Data for the task

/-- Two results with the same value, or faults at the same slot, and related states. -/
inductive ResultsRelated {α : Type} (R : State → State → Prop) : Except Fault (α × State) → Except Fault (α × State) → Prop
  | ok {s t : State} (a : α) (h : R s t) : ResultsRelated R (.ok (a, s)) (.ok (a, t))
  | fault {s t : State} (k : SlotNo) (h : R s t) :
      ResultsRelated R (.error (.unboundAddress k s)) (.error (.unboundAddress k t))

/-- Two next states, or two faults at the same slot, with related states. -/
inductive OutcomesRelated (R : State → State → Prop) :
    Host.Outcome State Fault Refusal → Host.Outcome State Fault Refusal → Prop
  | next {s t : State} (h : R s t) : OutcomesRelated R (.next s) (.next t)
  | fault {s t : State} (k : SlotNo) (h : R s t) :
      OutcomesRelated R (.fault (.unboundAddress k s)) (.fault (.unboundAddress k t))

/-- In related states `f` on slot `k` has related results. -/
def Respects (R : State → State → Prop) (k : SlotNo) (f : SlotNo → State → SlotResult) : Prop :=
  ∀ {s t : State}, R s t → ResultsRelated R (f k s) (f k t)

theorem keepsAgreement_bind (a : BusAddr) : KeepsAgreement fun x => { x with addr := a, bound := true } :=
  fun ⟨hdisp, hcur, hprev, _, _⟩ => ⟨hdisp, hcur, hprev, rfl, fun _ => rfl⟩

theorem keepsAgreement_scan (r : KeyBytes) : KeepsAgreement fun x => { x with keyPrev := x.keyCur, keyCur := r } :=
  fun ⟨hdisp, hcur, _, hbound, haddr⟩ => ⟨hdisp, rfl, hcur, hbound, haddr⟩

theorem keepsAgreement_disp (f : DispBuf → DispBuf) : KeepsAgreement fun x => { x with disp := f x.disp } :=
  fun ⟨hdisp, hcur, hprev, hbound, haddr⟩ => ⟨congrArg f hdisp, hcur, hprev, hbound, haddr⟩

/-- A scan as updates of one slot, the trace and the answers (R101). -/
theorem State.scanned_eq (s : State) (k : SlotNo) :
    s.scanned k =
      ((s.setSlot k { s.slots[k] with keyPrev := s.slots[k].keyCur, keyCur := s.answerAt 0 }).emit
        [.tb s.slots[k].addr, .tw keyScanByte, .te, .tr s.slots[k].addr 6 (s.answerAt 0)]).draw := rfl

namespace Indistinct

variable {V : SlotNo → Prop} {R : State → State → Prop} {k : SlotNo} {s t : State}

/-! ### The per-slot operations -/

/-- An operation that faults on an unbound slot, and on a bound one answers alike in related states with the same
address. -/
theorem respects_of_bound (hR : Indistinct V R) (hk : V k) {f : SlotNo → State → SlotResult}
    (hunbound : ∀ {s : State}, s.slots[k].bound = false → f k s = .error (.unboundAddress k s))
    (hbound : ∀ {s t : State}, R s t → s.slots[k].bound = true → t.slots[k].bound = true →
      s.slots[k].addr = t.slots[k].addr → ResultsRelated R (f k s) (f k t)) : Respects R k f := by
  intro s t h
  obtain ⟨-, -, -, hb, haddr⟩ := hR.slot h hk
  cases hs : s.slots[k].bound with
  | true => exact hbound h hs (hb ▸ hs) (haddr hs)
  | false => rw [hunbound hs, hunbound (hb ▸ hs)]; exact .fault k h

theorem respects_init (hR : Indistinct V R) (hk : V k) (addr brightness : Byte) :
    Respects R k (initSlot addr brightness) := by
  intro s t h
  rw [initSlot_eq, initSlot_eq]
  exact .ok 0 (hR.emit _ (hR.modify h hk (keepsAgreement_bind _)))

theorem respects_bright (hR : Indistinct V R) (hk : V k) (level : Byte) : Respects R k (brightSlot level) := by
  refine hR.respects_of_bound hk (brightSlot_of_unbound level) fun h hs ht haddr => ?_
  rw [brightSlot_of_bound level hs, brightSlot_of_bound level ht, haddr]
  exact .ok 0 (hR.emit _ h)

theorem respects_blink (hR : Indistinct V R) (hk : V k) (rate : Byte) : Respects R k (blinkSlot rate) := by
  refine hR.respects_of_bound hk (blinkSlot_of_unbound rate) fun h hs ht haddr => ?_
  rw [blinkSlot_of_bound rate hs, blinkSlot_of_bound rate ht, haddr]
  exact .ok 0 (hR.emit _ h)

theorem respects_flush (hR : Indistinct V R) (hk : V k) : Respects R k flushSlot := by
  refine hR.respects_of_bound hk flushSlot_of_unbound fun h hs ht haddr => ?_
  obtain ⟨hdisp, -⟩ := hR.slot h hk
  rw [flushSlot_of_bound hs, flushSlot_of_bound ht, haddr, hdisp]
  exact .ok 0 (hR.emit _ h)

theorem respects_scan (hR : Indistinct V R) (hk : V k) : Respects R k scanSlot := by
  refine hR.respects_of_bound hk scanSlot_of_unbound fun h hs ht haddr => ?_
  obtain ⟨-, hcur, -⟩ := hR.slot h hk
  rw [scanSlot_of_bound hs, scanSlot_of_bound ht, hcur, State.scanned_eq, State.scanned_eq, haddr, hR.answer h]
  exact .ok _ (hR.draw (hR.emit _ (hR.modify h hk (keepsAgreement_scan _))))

What to produce
Starting at the first line of the listing, retype every line up to and including the one with "State) → Prop".

Exercise answer
/-- Two results with the same value, or faults at the same slot, and related states. -/
inductive ResultsRelated {α : Type} (R : State → State → Prop) : Except Fault (α × State) → Except Fault (α × State) → Prop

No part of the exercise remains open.